EXERCISE DETAILS: "engine" is the word to look for; say how many lines of the listing below contain it, and nothing else.

====

theorem handlerLine_effect {l : HandlerLine} {s t : State} (h : handlerLine l s = .next t) :
    LineEffect .handler s t := by
  cases l <;> simp only [handlerLine, readSrLocal_eq, regWrite_sr, regWrite_idr, regWrite_ier, regWrite_er] at h
  case h2 => cases h; exact .write .sr _ rfl (by simp) (by simp; rfl) (by simp)
  case h3 | h13 => cases h; exact .write .idr _ rfl (by simp) (by simp; rfl) (by simp)
  case h18 => cases h; exact .write .ier _ rfl (by simp) (by simp; rfl) (by simp)
  case h16 => cases h; exact .write .er _ rfl (by simp) (by simp; rfl) (by simp)
  case h15 | h22 | h27 => cases h; exact .engine (by simpa using .busy false) (by simp) (by simp)
  case h6 => exact callSub_abort h
  case h10 | h11 | h14 | h19 | h23 | h28 => exact callSub_quiet (by simp) h
  case h5 | h9 | h21 | h26 => obtain ⟨-, h⟩ := diff_next h; cases h; exact .quiet (by simp) (by simp) (by simp)
  case h7 | h17 | h24 | h29 =>
    obtain ⟨_, -, h⟩ := callback_next h; cases h; exact .quiet (by simp) (by simp) (by simp)
  all_goals first
    | (cases h; exact .quiet (by simp) (by simp) (by simp))
    | (split at h <;> cases h <;> exact .quiet (by simp) (by simp) (by simp))

/-! ### Any line -/

theorem LineFrame.refl (a : Agent) (s : State) : LineFrame a s s :=
  ⟨rfl, rfl, rfl, List.prefix_rfl, by cases a <;> simp⟩

/-- Every line keeps the parameters, the schedule, the stream and the other agent, and extends the trace. -/
theorem lineStep_frame {a : Agent} {s t : State} (h : lineStep a s = .next t) : LineFrame a s t := by
  cases a
  · simp only [lineStep, hostStep] at h
    split at h
    · cases h; exact LineFrame.refl _ _
    · next l _ =>
      cases l <;> simp only [hostLine] at h
      · exact initLine_frame h
      · exact setStatusHandlerLine_frame h
      · exact setSsLine_frame h
      · exact getSsLine_frame h
      · exact polledLine_frame h
      · exact transferLine_frame h
      · exact abortLine_frame h
      · exact resetLine_frame h
      · exact configureLine_frame h
    · exact subLine_frame h
  · simp only [lineStep, handlerStep] at h
    split at h
    · exact handlerLine_frame h
    · exact subLine_frame h

/-- Every line has one of the five effects on the engine, the register block and the memory. -/
theorem lineStep_effect {a : Agent} {s t : State} (h : lineStep a s = .next t) : LineEffect a s t := by
  cases a
  · simp only [lineStep, hostStep] at h
    split at h
    · cases h; exact .quiet rfl rfl rfl
    · next l hp =>
      cases l <;> simp only [hostLine] at h
      · exact initLine_effect hp h
      · exact setStatusHandlerLine_effect hp h
      · exact setSsLine_effect h
      · exact getSsLine_effect h
      · exact polledLine_effect h
      · exact transferLine_effect h
      · exact abortLine_effect h
      · exact resetLine_effect h
      · exact configureLine_effect h
    · next c q hp => exact subLine_effect h fun hq => ⟨c, hq ▸ hp⟩
  · simp only [lineStep, handlerStep] at h
    split at h
    · exact handlerLine_effect h
    · next c q hp => exact subLine_effect h fun hq => ⟨c, hq ▸ hp⟩

end Sys2Proof.Machine
end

====

ANSWER TO THE PROBLEM: 2